Write out, as an exact transcription, the line that has "(encodeFields f) = f := by" and each line after it through the end of the data below.

┄┄┄┄┄┄┄┄┄┄

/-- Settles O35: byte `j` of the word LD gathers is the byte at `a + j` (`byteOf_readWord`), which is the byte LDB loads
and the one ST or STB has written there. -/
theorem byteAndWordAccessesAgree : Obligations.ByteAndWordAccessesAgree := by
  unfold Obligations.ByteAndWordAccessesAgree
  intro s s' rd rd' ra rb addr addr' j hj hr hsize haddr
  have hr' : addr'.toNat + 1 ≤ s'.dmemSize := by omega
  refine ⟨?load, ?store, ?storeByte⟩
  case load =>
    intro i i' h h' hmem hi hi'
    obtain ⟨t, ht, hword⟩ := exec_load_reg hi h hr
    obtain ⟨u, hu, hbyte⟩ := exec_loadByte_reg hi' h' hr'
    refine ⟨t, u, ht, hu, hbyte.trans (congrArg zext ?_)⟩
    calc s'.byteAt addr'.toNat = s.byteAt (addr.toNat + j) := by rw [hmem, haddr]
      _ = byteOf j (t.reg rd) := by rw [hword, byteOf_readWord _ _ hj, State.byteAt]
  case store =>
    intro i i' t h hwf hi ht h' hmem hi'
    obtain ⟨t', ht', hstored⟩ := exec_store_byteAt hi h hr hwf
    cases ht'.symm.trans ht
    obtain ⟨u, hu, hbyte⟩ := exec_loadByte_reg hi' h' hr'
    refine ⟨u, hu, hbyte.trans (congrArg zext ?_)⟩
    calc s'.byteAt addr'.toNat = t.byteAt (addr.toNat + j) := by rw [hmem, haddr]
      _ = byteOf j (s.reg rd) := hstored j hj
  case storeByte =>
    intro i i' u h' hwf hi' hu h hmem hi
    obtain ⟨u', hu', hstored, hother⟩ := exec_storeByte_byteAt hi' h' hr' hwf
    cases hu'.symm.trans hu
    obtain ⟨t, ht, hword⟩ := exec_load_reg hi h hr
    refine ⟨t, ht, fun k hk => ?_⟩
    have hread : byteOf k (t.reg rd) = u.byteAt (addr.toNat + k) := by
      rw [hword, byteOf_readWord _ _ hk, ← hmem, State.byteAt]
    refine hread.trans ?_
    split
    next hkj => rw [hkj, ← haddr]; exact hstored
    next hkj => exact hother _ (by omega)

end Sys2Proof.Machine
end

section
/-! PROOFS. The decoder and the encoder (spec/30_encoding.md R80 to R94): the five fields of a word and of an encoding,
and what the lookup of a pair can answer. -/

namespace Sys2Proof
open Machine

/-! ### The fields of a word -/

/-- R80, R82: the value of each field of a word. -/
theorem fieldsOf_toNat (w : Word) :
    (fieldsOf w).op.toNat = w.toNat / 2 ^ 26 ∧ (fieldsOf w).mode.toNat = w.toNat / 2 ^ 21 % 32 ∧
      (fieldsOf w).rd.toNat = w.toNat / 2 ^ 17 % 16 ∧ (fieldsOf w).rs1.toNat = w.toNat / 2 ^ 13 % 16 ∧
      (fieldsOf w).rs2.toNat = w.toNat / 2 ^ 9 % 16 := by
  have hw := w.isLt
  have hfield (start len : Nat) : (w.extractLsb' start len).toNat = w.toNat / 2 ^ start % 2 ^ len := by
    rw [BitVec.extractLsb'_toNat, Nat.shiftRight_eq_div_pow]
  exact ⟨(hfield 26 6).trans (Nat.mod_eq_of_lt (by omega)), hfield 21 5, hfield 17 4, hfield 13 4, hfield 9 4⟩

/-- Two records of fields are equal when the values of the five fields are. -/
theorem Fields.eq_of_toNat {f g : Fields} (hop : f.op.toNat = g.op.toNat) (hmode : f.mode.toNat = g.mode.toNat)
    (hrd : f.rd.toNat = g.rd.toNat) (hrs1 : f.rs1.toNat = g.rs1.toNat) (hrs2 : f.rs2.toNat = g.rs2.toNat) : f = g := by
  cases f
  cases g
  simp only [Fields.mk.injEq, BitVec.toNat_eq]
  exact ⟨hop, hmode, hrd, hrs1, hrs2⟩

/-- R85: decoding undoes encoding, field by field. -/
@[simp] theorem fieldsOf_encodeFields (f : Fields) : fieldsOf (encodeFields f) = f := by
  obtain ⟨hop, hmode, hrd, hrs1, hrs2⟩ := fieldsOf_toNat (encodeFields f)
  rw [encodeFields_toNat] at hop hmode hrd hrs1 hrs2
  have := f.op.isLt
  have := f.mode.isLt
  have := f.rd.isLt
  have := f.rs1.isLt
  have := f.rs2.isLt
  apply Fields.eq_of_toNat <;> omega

┄┄┄┄┄┄┄┄┄┄

** Reply **
@[simp] theorem fieldsOf_encodeFields (f : Fields) : fieldsOf (encodeFields f) = f := by
  obtain ⟨hop, hmode, hrd, hrs1, hrs2⟩ := fieldsOf_toNat (encodeFields f)
  rw [encodeFields_toNat] at hop hmode hrd hrs1 hrs2
  have := f.op.isLt
  have := f.mode.isLt
  have := f.rd.isLt
  have := f.rs1.isLt
  have := f.rs2.isLt
  apply Fields.eq_of_toNat <;> omega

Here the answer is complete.